▶ [THE PROBLEM]: Restate word for word the lines of the entries below, starting with the line that holds "down (R365). -/" and ending with the line that holds "let s := (upFrom", and no others.

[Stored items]
--------------------------------------------------

-- ==== Sys2Proof/Machine/HostOps.lean ====
section
/-! DEFINITION. The host link, TDIs, firmware, storage errors, failures, drains and reset (R118, R266-R268, R280, R282-R284,
R313, R347, R365-R370). -/

namespace Sys2Proof.Machine

/-! ### Host memory and the link (R267, R268, R365, R367) -/

/-- A host snoop that invalidates a line: a store of the host whose write time is past every lease on host lines and never
falls (R267). -/
def State.snoop (s : State) (line : Nat) (data : List Nat) : State :=
  if !s.service.linkUp then s
  else
    let k := hostKey (line * 256)
    let held := greatest 0 ((s.mem.leases.filter fun l => isHost (l.line * 256)).map (·.expiry))
    let wt := max (max held s.mem.hostLease + 1) s.service.hostWt
    let now := s.dieClk 0
    let cells := cellsFrom k ((data.take 256).map (BitVec.ofNat 8))
    let s := s.mapMem fun m => ((m.commit (lineOf k)).putPending (lineOf k) wt cells).commitDue (lineOf k) now
    (s.mapService fun v => { v with hostWt := wt }).afterUpdate

/-- A host access may reach an address of module memory (R266): one in an HDM range of an owner's contexts while a TDI of
the owner is in RUN; one of no owner is system software's. -/
def State.hdmReach (s : State) (key : Nat) : Bool :=
  let o := Config.hdmOwner key
  decide (o = 0) || s.service.tdis.any fun t => decide (t.owner = o ∧ t.tdiState = 2)

/-- A host CXL.mem access to module memory (R267): a store with floor 0, or a load. An unsupported request (R366), and one to a
stack that is gone (R283, R368), does nothing. -/
def State.cxlAccess (s : State) (pa size : Nat) (write : Bool) (data : List Nat) : State :=
  let key := pa % 2 ^ 54
  let line := lineOf key
  let now := s.dieClk (homeOf line)
  if !s.service.linkUp ∨ 256 < key % 256 + size ∨ !s.hdmReach key ∨ s.stackGone key then s
  else if !write then s.mapMem fun m => m.commitDue line now
  else if s.mem.guestHeld line then s.recallGuests line
  else
    let s := s.mapMem fun m => m.commitDue line now
    match s.mem.arrive line now 0 with
    | .hold _ => s
    | .behind _ => s
    | .at_ wt =>
      ((s.mapMem fun m => m.store now wt key ((data.take size).map (BitVec.ofNat 8))).mapService fun v =>
        { v with hostStores := max v.hostStores wt }).afterUpdate

/-- The entry of a host page of a size meets a range of host frames. -/
def hostEntryIn (page size : Nat) (e n : Nat) : Bool :=
  let frame := entFrame e / n * n
  entHost e && meets frame (frame + n) page (page + size)

/-- An ATS invalidation (R268): matching entries leave the TLBs, accesses made with them are marked, and INVAL goes to the
guest dies that hold one. -/
def State.atsInvalidate (s : State) (page psize : Nat) : State :=
  let size := pageBytes psize
  let lo := hostKey (page / size * size)
  let s := s.mapMem fun m => { m with
    tlbs := m.tlbs.filter fun t => !hostEntryIn (page / size * size) size t.entry.toNat t.size
    ops := m.ops.map fun o => match o.loc with
      | .mem k => if lo ≤ k ∧ k < lo + size then { o with fresh := true } else o
      | _ => o }
  let held := [0, 1].flatMap fun k => ((s.socket k).trans.filter fun t =>
    decide (t.place < lo + size ∧ lo < t.place + t.size)).map fun t => (k, t)
  let x := held.foldl (fun (x : State × List (Nat × Nat)) h =>
    let y := x.1.sendInval h.1 h.2.page (h.2.page + h.2.size) [h.2.ctx]
    (y.1, x.2 ++ y.2)) (s, [])
  (x.1.mapService fun v => { v with atsPending := v.atsPending ++ [(page / size * size, size, s.clk, x.2)] }).settleAts

/-- A host sync message: performed after every invalidation received before it (R268). -/
def State.syncHost (s : State) : State :=
  if s.service.linkUp then (s.mapService fun v => { v with syncsHeld := v.syncsHeld + 1 }).settleAts else s

/-- An engine's operation that has waited 1 ms for an ATS answer stalls (R367). -/
def State.engineLate (s : State) (o : Op) : State :=
  match s.cmdCore o.inst with
  | some x => s.stallCmd x.1 x.2 0x0803 o.va
  | none => s.stallEntry o.inst 0x0803 o.va

/-- An ATS translation has had no answer for 1 ms: the record of the lanes that wait for it, or the stall of the engine's
operation (R367). -/
def State.atsLate (s : State) (id : Nat) : State :=
  match s.op? id with
  | none => s
  | some o => match o.kind, o.atsSince with
    | .ats, some t =>
      if t + 1000000 ≤ s.clk then
        if o.lanes.isEmpty then (s.dropOp id).engineLate o
        else (s.dropOp id).report (stalledRec 0x0803 4 o.ctx (s.ownerOf o.ctx) o.va 0 (whereWord s.tap.position o.core o.fg))
          true true
      else s
    | _, _ => s

/-- Accesses to host memory in flight, of some contexts, end with a cause: those of lanes and those of engines (R360, R365,
R366). -/
def State.failHost (s : State) (f : Nat → Bool) (cause : Nat) : State :=
  let s := s.engineWork.foldl (fun (s : State) (x : Nat × Nat) => if f x.2 then s.failEngine x.1 cause else s) s
  s.mem.ops.foldl (fun (s : State) (o : Op) => match o.kind, o.loc with
    | .visible _ _, _ => s
    | _, .mem k => if isHost k && f o.ctx then s.failOp o cause else s
    | _, _ => s) s

/-- Contexts that have work on the module, or a record. -/
def State.liveCtxs (s : State) : List Nat :=
  (s.pads.map (·.ctx) ++ s.launches.map (·.ctx) ++ s.ctxs.map (·.id)).eraseDups

/-- The owner's host access is cut and its contexts are pre-empted (R366). -/
def State.cutOwner (s : State) (owner : Nat) : State :=
  let mine := s.liveCtxs.filter fun c => decide (s.ownerOf c = owner)
  let s := s.failHost (fun c => decide (c ∈ mine)) 0x0802
  (mine.filter fun c => s.launches.any fun l => decide (l.ctx = c)).foldl
    (fun (s : State) (c : Nat) => s.requestPreempt c) s

/-- A TDI leaves RUN for another state (R366). -/
def State.leaveRun (s : State) (n st : Nat) : State :=
  match s.service.tdis[n]? with
  | none => s
  | some t =>
    if t.tdiState ≠ 2 then s
    else
      let s := (s.mapTdi n fun t => { t with tdiState := st }).mapService fun v =>
        { v with cut := t.owner :: v.cut.filter fun o => decide (o ≠ t.owner) }
      (s.report (plainRec 0x0801 8 0xFFFF 0 0 n 0) false true).cutOwner t.owner

/-- The link goes down (R365). -/
def State.linkDown (s : State) : State :=
  let s := (s.failHost (fun _ => true) 0x0800).report (plainRec 0x0800 8 0xFFFF 0 0 0 0) false true
  let s := (s.mapService fun v => { v with linkUp := false, aer := 2 :: v.aer }).setReady 84 false
  let s := s.mapMem fun m => { m with tlbs := m.tlbs.filter fun t => !entHost t.entry.toNat }
  { s with sockets := s.sockets.map fun k => { k with trans := k.trans.filter fun t => !isHost t.place } }

/-- The link returns (R365): every TDI starts from CONFIG_UNLOCKED, and parked translations are asked for again. -/
def State.linkBack (s : State) : State :=
  let s := (upFrom 0 s.service.tdis.length).foldl (fun (s : State) (n : Nat) =>
    (s.leaveRun n 0).mapTdi n fun t => { t with tdiState := 0 }) s
  let m := fun (x : Merge) => if x.stalled = some 0x0800 then { x with stalled := none } else x
  let s := s.mapMem fun x => { x with merges := x.merges.map m }
  ((s.mapService fun v => { v with linkUp := true }).setReady 84 true).atsBack

/-- Events of the link (R365): an uncorrectable error, a link-down, the link's return, and with both flags an error that
PCIe replay corrects. -/
def State.linkError (s : State) (down back : Bool) : State :=
  match down, back with
  | true, true => s.mapService fun v => { v with aer := 1 :: v.aer }
  | true, false => if s.service.linkUp then s.linkDown.afterUpdate else s
  | false, true => if s.service.linkUp then s else s.linkBack.afterUpdate
  | false, false =>
    if s.service.linkUp then
      (((s.failHost (fun _ => true) 0x0800).report (plainRec 0x0800 8 0xFFFF 0 0 1 0) false true).mapService fun v =>
        { v with aer := 2 :: v.aer }).afterUpdate
    else s

/-! ### TDISP (R266) -/

/-- A TDISP message: 1 locks a TDI to an owner, 2 brings it into RUN and binds its host broadcast queues, 3 stops it. One
TDI at most has an owner. -/
def State.tdisp (s : State) (n owner message : Nat) (hbqs : List Nat) : State :=
  match s.service.tdis[n]? with
  | none => s
  | some t =>
    if !s.service.linkUp then s
    else match message with
      | 1 =>
        let taken := (mapFrom (fun i t => (i, t)) 0 s.service.tdis).any fun x =>
          decide (x.1 ≠ n) && decide (x.2.owner = owner ∧ x.2.tdiState ≠ 0)
        if t.tdiState = 0 ∧ owner ≠ 0 ∧ taken = false then
          s.mapTdi n fun t => { t with owner := owner % 4096, tdiState := 1 }
        else s
      | 2 =>
        if t.tdiState = 1 then
          let bind := fun (i : Nat) (k : Hbq) =>
            if i ∈ hbqs then { k with owner := some t.owner }
            else if k.owner = some t.owner then { k with owner := none } else k
          ((s.mapTdi n fun t => { t with tdiState := 2 }).mapService fun v =>
            { v with hbqs := mapFrom bind 0 v.hbqs, cut := v.cut.filter fun o => decide (o ≠ t.owner) }).pollHbqs
        else s
      | 3 => (s.leaveRun n 0).mapTdi n fun t => { t with tdiState := 0 }
      | _ => s

/-! ### Attestation and firmware (R280, R282, R369, R370) -/

/-- An owner set as 4,096 bits (R276). -/
def ownerBits (owners : List Nat) : List Byte :=
  leBytes 512 (((upFrom 0 4096).filter fun o => decide (o ∈ owners)).foldl (fun a o => a + 2 ^ o) 0)

/-- The digest of the owner sets, the module's first and then the ports' (R280; the order is a DESIGN CHOICE, log entry 12). -/
def State.ownerDigest (s : State) : Nat :=
  leValue (shake256 (ownerBits s.fabric.owners ++ s.fabric.portOwners.flatMap ownerBits) 64)

/-- An attestation report (R280): what it covers, and the signature. -/
def State.attest (s : State) (nonce : Nat) : State :=
  let body := nonce :: s.firmware.measures ++ [s.fwver, s.service.ready, s.ownerDigest]
  s.mapService fun v => { v with attest := v.attest ++ [body ++ [Config.sign body]] }

/-- The state with the firmware changed. -/
def State.mapFirmware (s : State) (f : Firmware → Firmware) : State := { s with firmware := f s.firmware }

/-- The boot ROM measures the image of a version, as it is booted, and the state table (R280). -/
def Firmware.measure (f : Firmware) (version : Nat) : Firmware :=
  let m := modifyAt f.measures 0 (extendMeasure (Config.firmwareImage version))
  { f with measures := modifyAt m 1 (extendMeasure (Config.stateTable f.tableVersion)) }

/-- A live update (R282): a signed image whose range holds the table's version takes over. -/
def State.update (s : State) (version lo hi : Nat) (signed : Bool) : State :=
  let v := s.firmware.tableVersion
  if signed && s.readyBit 85 && s.readyBit 86 && decide (lo ≤ v ∧ v ≤ hi) then
    s.mapFirmware fun f =>
      ({ f with active := version, standby := some f.active, previous := some f.active, takeover := s.clk,
                heartbeat := s.clk, exported := v } : Firmware).measure version
  else s

/-- The active complex has had no heartbeat for 2 ms (R369, R370): the standby takes over, within a second of a live update the
old firmware, in the state-table version that it had exported; with no complex left intake stops. The mirrored table is the
machine's own: a row changes it and takes effect in one step, and what no row has taken yet waits in the queues (DEDUCED,
log entry 40). -/
def State.failover (s : State) : State :=
  if s.firmware.heartbeat + 2000000 ≤ s.clk ∧ s.firmware.failed < 2 ∧ s.readyBit 85 then
    if s.firmware.failed = 1 ∨ !s.readyBit 86 then
      (((s.mapFirmware fun f => { f with failed := 2, standby := none, previous := none }).setReady 85 false).setReady 86
        false).tellManager 0x0982 0
    else
      let old := if s.clk < s.firmware.takeover + 1000000000 then s.firmware.previous else none
      let cause := if old.isSome then 0x0981 else 0x0980
      let next := (old.orElse fun _ => s.firmware.standby).getD s.firmware.active
      let table := if old.isSome then s.firmware.exported else s.firmware.tableVersion
      ((s.mapFirmware fun f => { f with active := next, standby := none, previous := none, failed := 1,
                                        heartbeat := s.clk, tableVersion := table }).setReady 86 false).report
        (plainRec cause 10 0xFFFF 0 0 0 0) false true
  else s

/-- The mirror period of a live update is over (R370). -/
def State.endMirror (s : State) : State :=
  if s.firmware.previous.isSome ∧ s.firmware.takeover + 1000000000 ≤ s.clk then
    s.mapFirmware fun f => { f with previous := none }
  else s

/-! ### Storage errors and failures (R347, R368) -/

/-- The state with a die's record changed. -/
def State.mapDie (s : State) (die : Nat) (f : DieState → DieState) : State := { s with dies := modifyAt s.dies die f }

/-- A sector is poisoned (R347). -/
def State.poisonSector (s : State) (x : Nat) : State :=
  s.mapMem fun m => { m with poison := if x ∈ m.poison then m.poison else x :: m.poison }

/-- A cause-0x09xx record about no context (R299, R347, R368). -/
def State.stormRecord (s : State) (cause kind addr detail : Nat) : State :=
  s.report (plainRec cause kind 0xFFFF 0 addr 0 detail) false true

--------------------------------------------------

▶ [SOLVED PROBLEM]:
/-- The link goes down (R365). -/
def State.linkDown (s : State) : State :=
  let s := (s.failHost (fun _ => true) 0x0800).report (plainRec 0x0800 8 0xFFFF 0 0 0 0) false true
  let s := (s.mapService fun v => { v with linkUp := false, aer := 2 :: v.aer }).setReady 84 false
  let s := s.mapMem fun m => { m with tlbs := m.tlbs.filter fun t => !entHost t.entry.toNat }
  { s with sockets := s.sockets.map fun k => { k with trans := k.trans.filter fun t => !isHost t.place } }

/-- The link returns (R365): every TDI starts from CONFIG_UNLOCKED, and parked translations are asked for again. -/
def State.linkBack (s : State) : State :=
  let s := (upFrom 0 s.service.tdis.length).foldl (fun (s : State) (n : Nat) =>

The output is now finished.